/-- R149: the collision bit of one `DRW` is 1 exactly when some set sprite bit landed on a pixel that was set before
the `DRW` began, and 0 otherwise, "computed across the whole sprite"; no set bit, or height 0, gives 0. -/
def Obligations.CollisionIsAPixelTurnedOff : Prop :=
  ∀ (s t : State) (x y n : Nibble), (n = 0 ∨ s.i.toNat + n.toNat ≤ 4096) → exec (.drw x y n) s = .next t →
    ((∃ px py, s.spriteCovers (s.getV x) (s.getV y) n px py ∧ s.disp.pixel px py = true) → t.getV vf = 1) ∧
    ((∀ px py, s.spriteCovers (s.getV x) (s.getV y) n px py → s.disp.pixel px py = false) → t.getV vf = 0)

/-! ## The address register and memory (44_memory_ops.md) -/

/-- R155: `LD I, nnn` is the word Annn; it sets `I` to `nnn`, any of 0x000 to 0xFFF, and changes nothing else but
`pc`. -/
def Obligations.LdISetsTheAddressRegister : Prop :=
  (∀ nnn : Addr, decodeWord (wordA 0xA nnn) = .ok (.ldI nnn)) ∧
  ∀ (s : State) (nnn : Addr), ∃ t, exec (.ldI nnn) s = .next t ∧ t.i.toNat = nnn.toNat ∧
    t.pc.toNat = (s.pc.toNat + 2) % 4096 ∧ s.onlyChanges t (fun p => p = .pc ∨ p = .i)

/-- R156: `ADD I, Vx` wraps modulo 4096 and writes no flag (decision D7; the operation is general knowledge, G7). -/
def Obligations.AddIWrapsWithoutFlag : Prop :=
  ∀ (s : State) (x : Nibble), ∃ t, exec (.addI x) s = .next t ∧
    t.i.toNat = (s.i.toNat + (s.getV x).toNat) % 4096 ∧
    t.pc.toNat = (s.pc.toNat + 2) % 4096 ∧ s.onlyChanges t (fun p => p = .pc ∨ p = .i)

/-- R157: `LD F, Vx` points `I` at the glyph of the low nibble of `V[x]`, for every FONT_BASE (decisions D14, D15; the
operation is general knowledge, G12). -/
def Obligations.LdFPointsAtTheGlyph : Prop :=
  ∀ (s : State) (x : Nibble), ∃ t, exec (.ldF x) s = .next t ∧
    t.i.toNat = (s.cfg.fontBase.toNat + 5 * ((s.getV x).toNat % 16)) % 4096 ∧
    t.pc.toNat = (s.pc.toNat + 2) % 4096 ∧ s.onlyChanges t (fun p => p = .pc ∨ p = .i)

/-- R158, R161: with `I + 2` in range, `LD B, Vx` stores the three decimal digits of `V[x]`, and no other byte changes;
`I` is unchanged (decision D8). -/
def Obligations.LdBStoresDecimalDigits : Prop :=
  ∀ (s : State) (x : Nibble), s.i.toNat + 2 ≤ 0xFFF →
    ∃ t h d o, exec (.ldB x) s = .next t ∧
      t.mem.read s.i.toNat = BitVec.ofNat 8 h ∧ t.mem.read (s.i.toNat + 1) = BitVec.ofNat 8 d ∧
      t.mem.read (s.i.toNat + 2) = BitVec.ofNat 8 o ∧
      (s.getV x).toNat = 100 * h + 10 * d + o ∧ h ≤ 2 ∧ d ≤ 9 ∧ o ≤ 9 ∧
      t.pc.toNat = (s.pc.toNat + 2) % 4096 ∧
      s.onlyChanges t (fun p => p = .pc ∨ ∃ a, p = .memByte a ∧ s.i.toNat ≤ a ∧ a ≤ s.i.toNat + 2)

/-- R159: with `I + x` in range, `LD [I], Vx` stores `V[0]` to `V[x]` ascending from `I`, and no other byte changes;
`I` is unchanged (decision D8). -/
def Obligations.DumpStoresRegisters : Prop :=
  ∀ (s : State) (x : Nibble), s.i.toNat + x.toNat ≤ 0xFFF →
    ∃ t, exec (.dumpRegs x) s = .next t ∧
      (∀ k : Nibble, k.toNat ≤ x.toNat → t.mem.read (s.i.toNat + k.toNat) = s.getV k) ∧
      t.pc.toNat = (s.pc.toNat + 2) % 4096 ∧
      s.onlyChanges t (fun p => p = .pc ∨ ∃ a, p = .memByte a ∧ s.i.toNat ≤ a ∧ a ≤ s.i.toNat + x.toNat)

/-- R160: with `I + x` in range, `LD Vx, [I]` loads `V[0]` to `V[x]` from the bytes at `I`; registers above `x`, all
of memory and `I` are unchanged (decision D8). -/
def Obligations.RestoreLoadsRegisters : Prop :=
  ∀ (s : State) (x : Nibble), s.i.toNat + x.toNat ≤ 0xFFF →
    ∃ t, exec (.restoreRegs x) s = .next t ∧
      (∀ k : Nibble, k.toNat ≤ x.toNat → t.getV k = s.mem.read (s.i.toNat + k.toNat)) ∧
      t.pc.toNat = (s.pc.toNat + 2) % 4096 ∧
      s.onlyChanges t (fun p => p = .pc ∨ ∃ k : Nibble, p = .reg k ∧ k.toNat ≤ x.toNat)

/-- R55, R197: where the highest byte of the access would pass 0xFFF, each of the four instructions that access
memory through `I` raises DataAddressFault with nothing read, written or drawn. The fault is decision D6. -/
def Obligations.AccessPastTheTopRaisesDataAddressFault : Prop :=
  ∀ (ins : Instr) (s : State),
    ((∃ x y n, ins = .drw x y n ∧ n ≠ 0 ∧ s.i.toNat + n.toNat - 1 > 0xFFF) ∨
      (∃ x, ins = .ldB x ∧ s.i.toNat + 2 > 0xFFF) ∨
      ∃ x : Nibble, (ins = .dumpRegs x ∨ ins = .restoreRegs x) ∧ s.i.toNat + x.toNat > 0xFFF) →
    ∃ t, exec ins s = .next t ∧ t.mode = .halted .dataAddressFault s.pc ∧ s.onlyChanges t (fun p => p = .mode)

/-! ## Keypad (45_keypad.md) and timers (46_timers.md) -/

/-- R166, R167: one query about the key in the low nibble of `V[x]` (decision D14); `SKP` skips when it is pressed,
`SKNP` when it is not. The answer is a free value (log entry 5): the claim holds for either. -/
def Obligations.KeySkipsFollowTheAnswer : Prop :=
  ∀ (s : State) (x key : Nibble), key.toNat = (s.getV x).toNat % 16 →
    (∃ t, exec (.skp x) s = .next t ∧
      t.pc.toNat = (s.pc.toNat + if Config.freeKeyPressed s.keyQueries key then 4 else 2) % 4096 ∧
      t.keyQueries = s.keyQueries + 1 ∧ s.onlyChanges t (fun p => p = .pc ∨ p = .keyQueries)) ∧
    (∃ t, exec (.sknp x) s = .next t ∧
      t.pc.toNat = (s.pc.toNat + if Config.freeKeyPressed s.keyQueries key then 2 else 4) % 4096 ∧
      t.keyQueries = s.keyQueries + 1 ∧ s.onlyChanges t (fun p => p = .pc ∨ p = .keyQueries))

/-- R168: `LD Vx, K` enters `AwaitingKey(x)` and changes nothing else: `pc` keeps its address (decision D16). -/
def Obligations.KeyWaitEntryChangesOnlyMode : Prop :=
  ∀ (s : State) (x : Nibble), ∃ t, exec (.ldVxK x) s = .next t ∧ t.mode = .awaitingKey x ∧
    s.onlyChanges t (fun p => p = .mode)

/-- R175, R176: reading and setting the delay timer (the instructions are general knowledge, G7). -/
def Obligations.DelayTimerReadAndSet : Prop :=
  ∀ (s : State) (x : Nibble),
    (∃ t, exec (.ldVxDt x) s = .next t ∧ t.getV x = s.dt ∧ t.pc.toNat = (s.pc.toNat + 2) % 4096 ∧
      s.onlyChanges t (fun p => p = .pc ∨ p = .reg x)) ∧
    (∃ t, exec (.ldDtVx x) s = .next t ∧ t.dt = s.getV x ∧ t.pc.toNat = (s.pc.toNat + 2) % 4096 ∧
      s.onlyChanges t (fun p => p = .pc ∨ p = .dt))

/-- R177: `LD ST, Vx` sets the sound timer and reports the tone, once, exactly when its level changes (the
instruction is general knowledge, G7; the report is decision D19). -/
def Obligations.SoundTimerSetReportsTheTone : Prop :=
  ∀ (s : State) (x : Nibble), ∃ t, exec (.ldStVx x) s = .next t ∧ t.st = s.getV x ∧
    (s.st = 0 → s.getV x ≠ 0 → t.audio = true :: s.audio) ∧
    (s.st ≠ 0 → s.getV x = 0 → t.audio = false :: s.audio) ∧
    ((s.st = 0 ↔ s.getV x = 0) → t.audio = s.audio) ∧
    t.pc.toNat = (s.pc.toNat + 2) % 4096 ∧ s.onlyChanges t (fun p => p = .pc ∨ p = .st ∨ p = .audio)
end

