/-! ## Helpers -/

/-- `s` with the word `w` where the next step fetches it. -/
def running (w : Nat) (s : State := State.reset) : State := s.withFetchWord 16 w

/-- `s` with some registers set. -/
def withV (vs : List (Nibble × Byte)) (s : State := State.reset) : State :=
  vs.foldl (fun t p => t.setV p.1 p.2) s

/-- `s` with bytes stored from `a` upward. -/
def withBytes (a : Nat) (bytes : List Byte) (s : State := State.reset) : State := s.setMem (s.mem.writeBytes a bytes)

/-- `s` with one pixel flipped. -/
def withPixel (px : Fin 64) (py : Fin 32) (s : State := State.reset) : State := s.setDisp (s.disp.xorPixel px py).2

/-- `s` with STACK_CAPACITY 15. -/
def withCapacity15 (s : State := State.reset) : State := { s with cfg := { s.cfg with stackCapacity := .fifteen } }

/-- What one step leaves, looked at through `f`. -/
def after (s : State) (f : State → α) : Option α :=
  match step s with
  | .next t => some (f t)
  | .fault _ => none
  | .refused _ => none

/-- The set pixels of a row, by column. -/
def litRow (t : State) (py : Fin 32) : List (Fin 64) := (List.finRange 64).filter fun px => t.disp.pixel px py

/-! ## WellFormed: the two ill-formed terms of R86 are refused, their neighbours accepted -/

theorem test_wellFormed_sys0E0_refused : (Instr.sys 0x0E0).wellFormed = false := by decide
theorem test_wellFormed_sys0EE_refused : (Instr.sys 0x0EE).wellFormed = false := by decide
theorem test_wellFormed_sys0E1 : (Instr.sys 0x0E1).wellFormed = true := by decide
theorem test_wellFormed_drw : (Instr.drw 0xF 0xF 0xF).wellFormed = true := by decide

/-! ## Decoding: words written out from the encodings of 30_encoding.md R72 to R79 -/

theorem test_decode_group0 :
    decodeWord 0b0000000011100000 = .ok .cls ∧ decodeWord 0b0000000011101110 = .ok .ret ∧
      decodeWord 0b0000001100100001 = .ok (.sys 0x321) ∧ decodeWord 0b0000000011111101 = .ok (.sys 0x0FD) := by decide

/-- Format A: `op nnn`, here nnn = 0x9AC. -/
theorem test_decode_address_forms :
    decodeWord 0b0001100110101100 = .ok (.jp 0x9AC) ∧ decodeWord 0b0010100110101100 = .ok (.call 0x9AC) ∧
      decodeWord 0b1010100110101100 = .ok (.ldI 0x9AC) ∧ decodeWord 0b1011100110101100 = .ok (.jpV0 0x9AC) := by
  decide

/-- Format I: `op x nn`, here x = 5, nn = 0xA3. -/
theorem test_decode_immediate_forms :
    decodeWord 0b0011010110100011 = .ok (.seImm 5 0xA3) ∧ decodeWord 0b0100010110100011 = .ok (.sneImm 5 0xA3) ∧
      decodeWord 0b0110010110100011 = .ok (.ldImm 5 0xA3) ∧ decodeWord 0b0111010110100011 = .ok (.addImm 5 0xA3) ∧
      decodeWord 0b1100010110100011 = .ok (.rnd 5 0xA3) := by decide

/-- Format R: `op x y n`, here x = 2, y = 1 (S13 fixes which nibble is which). -/
theorem test_decode_register_forms :
    decodeWord 0b0101001000010000 = .ok (.seReg 2 1) ∧ decodeWord 0b1001001000010000 = .ok (.sneReg 2 1) ∧
      decodeWord 0b1101001000010111 = .ok (.drw 2 1 7) := by decide

theorem test_decode_alu_forms :
    decodeWord 0b1000001000010000 = .ok (.ldReg 2 1) ∧ decodeWord 0b1000001000010001 = .ok (.orReg 2 1) ∧
      decodeWord 0b1000001000010010 = .ok (.andReg 2 1) ∧ decodeWord 0b1000001000010011 = .ok (.xorReg 2 1) ∧
      decodeWord 0b1000001000010100 = .ok (.addReg 2 1) ∧ decodeWord 0b1000001000010101 = .ok (.sub 2 1) ∧
      decodeWord 0b1000001000010110 = .ok (.shr 2 1) ∧ decodeWord 0b1000001000010111 = .ok (.subn 2 1) ∧
      decodeWord 0b1000001000011110 = .ok (.shl 2 1) := by decide

/-- Format S: `op x selector`, here x = 0xB. -/
theorem test_decode_selector_forms :
    decodeWord 0b1110101110011110 = .ok (.skp 0xB) ∧ decodeWord 0b1110101110100001 = .ok (.sknp 0xB) ∧
      decodeWord 0b1111101100000111 = .ok (.ldVxDt 0xB) ∧ decodeWord 0b1111101100001010 = .ok (.ldVxK 0xB) ∧
      decodeWord 0b1111101100010101 = .ok (.ldDtVx 0xB) ∧ decodeWord 0b1111101100011000 = .ok (.ldStVx 0xB) ∧
      decodeWord 0b1111101100011110 = .ok (.addI 0xB) ∧ decodeWord 0b1111101100101001 = .ok (.ldF 0xB) ∧
      decodeWord 0b1111101100110011 = .ok (.ldB 0xB) ∧ decodeWord 0b1111101101010101 = .ok (.dumpRegs 0xB) ∧
      decodeWord 0b1111101101100101 = .ok (.restoreRegs 0xB) := by decide

/-- "Words that decode to nothing" (V-DEC). -/
theorem test_decode_unmapped :
    [0x5011, 0x5001, 0x9001, 0x8008, 0x8009, 0x800F, 0xE000, 0xE09F, 0xF000, 0xF0FF, 0xF030, 0xF075].all
      (fun w => decodeTableWord 16 w == none) = true := by decide

/-- V-DEC, highest words: encoding gives the word of the table back. -/
theorem test_encode_highest :
    encode (.jp 0xFFF) = 0x1FFF ∧ encode (.seReg 0xF 0xF) = 0x5FF0 ∧ encode (.shl 0xF 0xF) = 0x8FFE ∧
      encode (.skp 0xF) = 0xEF9E ∧ encode (.drw 0xF 0xF 0xF) = 0xDFFF := by decide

· · · ·

■ **Work instruction**
Reproduce only this range: the first line of the data above through the line with "2 ≤ 0xFFF →", both included, exactly as written.

■ **Answer section**
/-- R149: the collision bit of one `DRW` is 1 exactly when some set sprite bit landed on a pixel that was set before
the `DRW` began, and 0 otherwise, "computed across the whole sprite"; no set bit, or height 0, gives 0. -/
def Obligations.CollisionIsAPixelTurnedOff : Prop :=
  ∀ (s t : State) (x y n : Nibble), (n = 0 ∨ s.i.toNat + n.toNat ≤ 4096) → exec (.drw x y n) s = .next t →
    ((∃ px py, s.spriteCovers (s.getV x) (s.getV y) n px py ∧ s.disp.pixel px py = true) → t.getV vf = 1) ∧
    ((∀ px py, s.spriteCovers (s.getV x) (s.getV y) n px py → s.disp.pixel px py = false) → t.getV vf = 0)

/-! ## The address register and memory (44_memory_ops.md) -/

/-- R155: `LD I, nnn` is the word Annn; it sets `I` to `nnn`, any of 0x000 to 0xFFF, and changes nothing else but
`pc`. -/
def Obligations.LdISetsTheAddressRegister : Prop :=
  (∀ nnn : Addr, decodeWord (wordA 0xA nnn) = .ok (.ldI nnn)) ∧
  ∀ (s : State) (nnn : Addr), ∃ t, exec (.ldI nnn) s = .next t ∧ t.i.toNat = nnn.toNat ∧
    t.pc.toNat = (s.pc.toNat + 2) % 4096 ∧ s.onlyChanges t (fun p => p = .pc ∨ p = .i)

/-- R156: `ADD I, Vx` wraps modulo 4096 and writes no flag (decision D7; the operation is general knowledge, G7). -/
def Obligations.AddIWrapsWithoutFlag : Prop :=
  ∀ (s : State) (x : Nibble), ∃ t, exec (.addI x) s = .next t ∧
    t.i.toNat = (s.i.toNat + (s.getV x).toNat) % 4096 ∧
    t.pc.toNat = (s.pc.toNat + 2) % 4096 ∧ s.onlyChanges t (fun p => p = .pc ∨ p = .i)

/-- R157: `LD F, Vx` points `I` at the glyph of the low nibble of `V[x]`, for every FONT_BASE (decisions D14, D15; the
operation is general knowledge, G12). -/
def Obligations.LdFPointsAtTheGlyph : Prop :=
  ∀ (s : State) (x : Nibble), ∃ t, exec (.ldF x) s = .next t ∧
    t.i.toNat = (s.cfg.fontBase.toNat + 5 * ((s.getV x).toNat % 16)) % 4096 ∧
    t.pc.toNat = (s.pc.toNat + 2) % 4096 ∧ s.onlyChanges t (fun p => p = .pc ∨ p = .i)

/-- R158, R161: with `I + 2` in range, `LD B, Vx` stores the three decimal digits of `V[x]`, and no other byte changes;
`I` is unchanged (decision D8). -/
def Obligations.LdBStoresDecimalDigits : Prop :=
  ∀ (s : State) (x : Nibble), s.i.toNat + 2 ≤ 0xFFF →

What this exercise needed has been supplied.